(Records from a data collection)
-*-
-- ==== Sys2Proof/Machine/Lanes.lean ====
section
/-! DEFINITION. The lane datapath primitives (42_lane_datapath.md R180 to R196). They have no encoding (R119). A vector is
a list of N lanes; an inactive lane's value is `fill` of its number (R195, log 7). -/

namespace Sys2Proof.Machine

/-! ### Lane arithmetic -/

/-- One lane of `widen_multiply` (R181): the product of two bytes, which 16 bits always hold. -/
def widenMultiply (v f : Byte) : Half := v.setWidth 16 * f.setWidth 16

/-- One lane of `saturating_double` (R182): `sat16(2 * w)`. -/
def saturatingDouble (w : Half) : Half := BitVec.ofNat 16 (min 65535 (2 * w.toNat))

/-- One lane of `narrow_high_byte` (R183): bits [15:8], truncating. -/
def narrowHighByte (w : Half) : Byte := w.extractLsb' 8 8

/-- The wide value of one lane when it is narrowed: widen, double, double (R184). -/
def wideGain (v f : Byte) : Half := saturatingDouble (saturatingDouble (widenMultiply v f))

/-- `gain(v, F)`, one lane of the fixed sequence (R184, R185). -/
def gain (v f : Byte) : Byte := narrowHighByte (wideGain v f)

/-- W after `gain_vec(a, f)`. -/
def wideVec (a f : List Byte) : List Half := List.zipWith wideGain a f

/-- `gain_vec(a, f)` (R184): every lane of W narrowed. -/
def gainVec (a f : List Byte) : List Byte := (wideVec a f).map narrowHighByte

/-- `broadcast_N(F)` (R190). -/
def broadcast (n : Nat) (f : Byte) : List Byte := List.replicate n f

/-! ### Lane movement -/

/-- One of `deinterleave3`'s three vectors (R188): lane `j` is byte 3j + c of `s`, where `s` has it. -/
def deinterleave (s : List Byte) (c n : Nat) (fill : Nat → Byte) : List Byte :=
  (List.range n).map fun j => s.getD (3 * j + c) (fill j)

/-- `interleave3(R, G, B, a)` (R189). -/
def interleave3 (r g b : List Byte) (a : Nat) : List Byte :=
  (List.range a).flatMap fun j => [r.getD j 0, g.getD j 0, b.getD j 0]

/-! ### Masked accesses (R191 to R194) -/

/-- `load_bytes(base, a)` into N lanes (R192); lanes from `a` on are not read (R85). -/
def loadBytes (m : Memory) (base a n : Nat) (fill : Nat → Byte) : List Byte :=
  (List.range n).map fun i => if i < a then m.read (base + i) else fill i

/-- `store_bytes(base, V, a)` (R193); lanes from `a` on are not written (R85). -/
def storeBytes (m : Memory) (base : Nat) (v : List Byte) (a : Nat) : Memory :=
  m.writeBytes base (v.take a)

/-- `load3(base, a)` (R194): the 3a bytes of the active pixels, deinterleaved into channel `c`'s vector. -/
def load3 (m : Memory) (base a c n : Nat) (fill : Nat → Byte) : List Byte :=
  deinterleave (m.readBytes base (3 * a)) c n fill

/-- `store3(base, R, G, B, a)` (R194). -/
def store3 (m : Memory) (base : Nat) (r g b : List Byte) (a : Nat) : Memory :=
  m.writeBytes base (interleave3 r g b a)

end Sys2Proof.Machine
end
-*-
= WHAT YOU NEED TO DO =
Every line in the records above with "saturatingDouble" in it adds one to the count; give that count and nothing else.

= SOLUTION =
2